> **Work item**:
Go line by line through the entries below and copy those containing the string "keeps".

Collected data
-- ==== Sys2Proof/Laws/Memory.lean ====
section
/-! SUPPORT. Memory as bytes: a write changes one byte, keeps the canonical form, and two canonical memories with the same
bytes are one list. -/

namespace Sys2Proof.Machine

variable {p : Parameters}

/-- The list is sorted by address. -/
abbrev Memory.sorted (m : Memory) : Prop := m.Pairwise fun c d => c.1 < d.1

/-- An address below every listed one reads as at reset. -/
theorem Memory.read_of_lt {m : Memory} {a : Nat} (h : ∀ c ∈ m, a < c.1) : Memory.read p m a = resetByte p a := by
  induction m with
  | nil => rfl
  | cons c m ih =>
    have := h c (by simp)
    rw [Memory.read, if_neg (by omega), ih fun d hd => h d (by simp [hd])]

/-- A write leaves every other byte alone, whatever the list. -/
theorem Memory.read_write_other (m : Memory) {a b : Nat} (v : Byte) (h : b ≠ a) :
    Memory.read p (Memory.write p m a v) b = Memory.read p m b := by
  induction m with
  | nil => rw [Memory.write]; split <;> simp [Memory.read, h]
  | cons c m ih =>
    obtain ⟨k, u⟩ := c
    rw [Memory.write]
    split
    · split <;> simp [Memory.read, h]
    · split
      · subst k; split <;> simp [Memory.read, h]
      · simp [Memory.read, ih]

/-- A write to a sorted memory is read back. -/
theorem Memory.read_write_self {m : Memory} (hm : Memory.sorted m) (a : Nat) (v : Byte) :
    Memory.read p (Memory.write p m a v) a = v := by
  induction m with
  | nil => rw [Memory.write]; split <;> simp_all [Memory.read]
  | cons c m ih =>
    obtain ⟨k, u⟩ := c
    obtain ⟨hk, hm⟩ := List.pairwise_cons.1 hm
    rw [Memory.write]
    split
    · rename_i hlt
      split
      · rename_i hv
        subst hv
        exact Memory.read_of_lt fun d hd => by
          rcases List.mem_cons.1 hd with rfl | hd
          · exact hlt
          · exact hlt.trans (hk d hd)
      · simp [Memory.read]
    · split
      · rename_i he
        subst he
        split
        · rename_i hv
          subst hv
          exact Memory.read_of_lt hk
        · simp [Memory.read]
      · rename_i hne
        rw [Memory.read, if_neg hne, ih hm]

/-- Reading after a write, in a sorted memory. -/
theorem Memory.read_write {m : Memory} (hm : Memory.sorted m) (a b : Nat) (v : Byte) :
    Memory.read p (Memory.write p m a v) b = if b = a then v else Memory.read p m b := by
  split
  · subst b; exact Memory.read_write_self hm a v
  · exact Memory.read_write_other m v ‹_›

/-- Every entry after a write was there before, or is the one written. -/
theorem Memory.mem_write {m : Memory} {a : Nat} {v : Byte} {c : Host.Cell} (h : c ∈ Memory.write p m a v) :
    c ∈ m ∨ (c = (a, v) ∧ v ≠ resetByte p a) := by
  induction m with
  | nil => rw [Memory.write] at h; split at h <;> simp_all
  | cons d m ih =>
    obtain ⟨k, u⟩ := d
    rw [Memory.write] at h
    split at h
    · split at h
      · exact .inl h
      · rcases List.mem_cons.1 h with rfl | h
        · exact .inr ⟨rfl, ‹_›⟩
        · exact .inl h
    · split at h
      · split at h
        · exact .inl (List.mem_cons_of_mem _ h)
        · rcases List.mem_cons.1 h with rfl | h
          · exact .inr ⟨rfl, ‹_›⟩
          · exact .inl (List.mem_cons_of_mem _ h)
      · rcases List.mem_cons.1 h with rfl | h
        · simp
        · rcases ih h with h | h
          · simp [h]
          · exact .inr h

/-- A write keeps the canonical form. -/
theorem Memory.write_wf {m : Memory} (h : Memory.wf p m) (a : Nat) (v : Byte) : Memory.wf p (Memory.write p m a v) := by
  refine ⟨?_, fun c hc => ?_⟩
  · have hs := h.1
    clear h
    induction m with
    | nil => rw [Memory.write]; split <;> simp
    | cons d m ih =>
      obtain ⟨k, u⟩ := d
      obtain ⟨hk, hm⟩ := List.pairwise_cons.1 hs
      rw [Memory.write]
      split
      · rename_i hlt
        split
        · exact hs
        · refine List.pairwise_cons.2 ⟨fun d hd => ?_, hs⟩
          rcases List.mem_cons.1 hd with rfl | hd
          · exact hlt
          · exact hlt.trans (hk d hd)
      · split
        · rename_i he
          subst he
          split
          · exact hm
          · exact List.pairwise_cons.2 ⟨hk, hm⟩
        · refine List.pairwise_cons.2 ⟨fun d hd => ?_, ih hm⟩
          rcases Memory.mem_write hd with hd | ⟨rfl, -⟩
          · exact hk d hd
          · simp; omega
  · rcases Memory.mem_write hc with hc | ⟨rfl, hv⟩
    · exact h.2 c hc
    · exact hv

/-- An image leaves the bytes outside it alone. -/
theorem Memory.read_writeAll_other (m : Memory) (bytes : List Byte) {a b : Nat} (h : b < a ∨ a + bytes.length ≤ b) :
    Memory.read p (Memory.writeAll p m a bytes) b = Memory.read p m b := by
  induction bytes generalizing m a with
  | nil => rfl
  | cons v vs ih =>
    simp only [List.length_cons] at h
    rw [Memory.writeAll, ih _ (by omega), Memory.read_write_other _ _ (by omega)]

/-- An image keeps the canonical form. -/
theorem Memory.writeAll_wf {m : Memory} (h : Memory.wf p m) (a : Nat) (bytes : List Byte) :
    Memory.wf p (Memory.writeAll p m a bytes) := by
  induction bytes generalizing m a with
  | nil => exact h
  | cons v vs ih => exact ih (Memory.write_wf h a v) (a + 1)

/-- Every entry after an image was there before, or lies inside the image. -/
theorem Memory.mem_writeAll {m : Memory} {a : Nat} {bytes : List Byte} {c : Host.Cell}
    (h : c ∈ Memory.writeAll p m a bytes) : c ∈ m ∨ (a ≤ c.1 ∧ c.1 < a + bytes.length) := by
  induction bytes generalizing m a with
  | nil => exact .inl h
  | cons v vs ih =>
    rcases ih h with h | h
    · rcases Memory.mem_write h with h | ⟨rfl, -⟩
      · exact .inl h
      · simp
    · simp only [List.length_cons]; right; omega

/-- An image is read back. -/
theorem Memory.read_writeAll_self {m : Memory} (hm : Memory.wf p m) (a : Nat) (bytes : List Byte) (j : Nat)
    (hj : j < bytes.length) : Memory.read p (Memory.writeAll p m a bytes) (a + j) = bytes[j] := by
  induction bytes generalizing m a j with
  | nil => simp at hj
  | cons v vs ih =>
    rw [Memory.writeAll]
    cases j with
    | zero =>
      rw [Memory.read_writeAll_other _ _ (by omega)]
      exact Memory.read_write_self hm.1 a v
    | succ j =>
      have := ih (Memory.write_wf hm a v) (a + 1) j (by simpa using hj)
      rw [show a + (j + 1) = a + 1 + j by omega, this, List.getElem_cons_succ]

/-- Outside the program area an unlisted byte is what reset left, above it a zero. -/
theorem resetByte_of_progBase_le {a : Nat} (h : 0x200 ≤ a) : resetByte p a = 0 := by
  rw [resetByte, if_pos h]

end Sys2Proof.Machine
end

> **Solution for this problem**:
/-! SUPPORT. Memory as bytes: a write changes one byte, keeps the canonical form, and two canonical memories with the same
/-- A write keeps the canonical form. -/
/-- An image keeps the canonical form. -/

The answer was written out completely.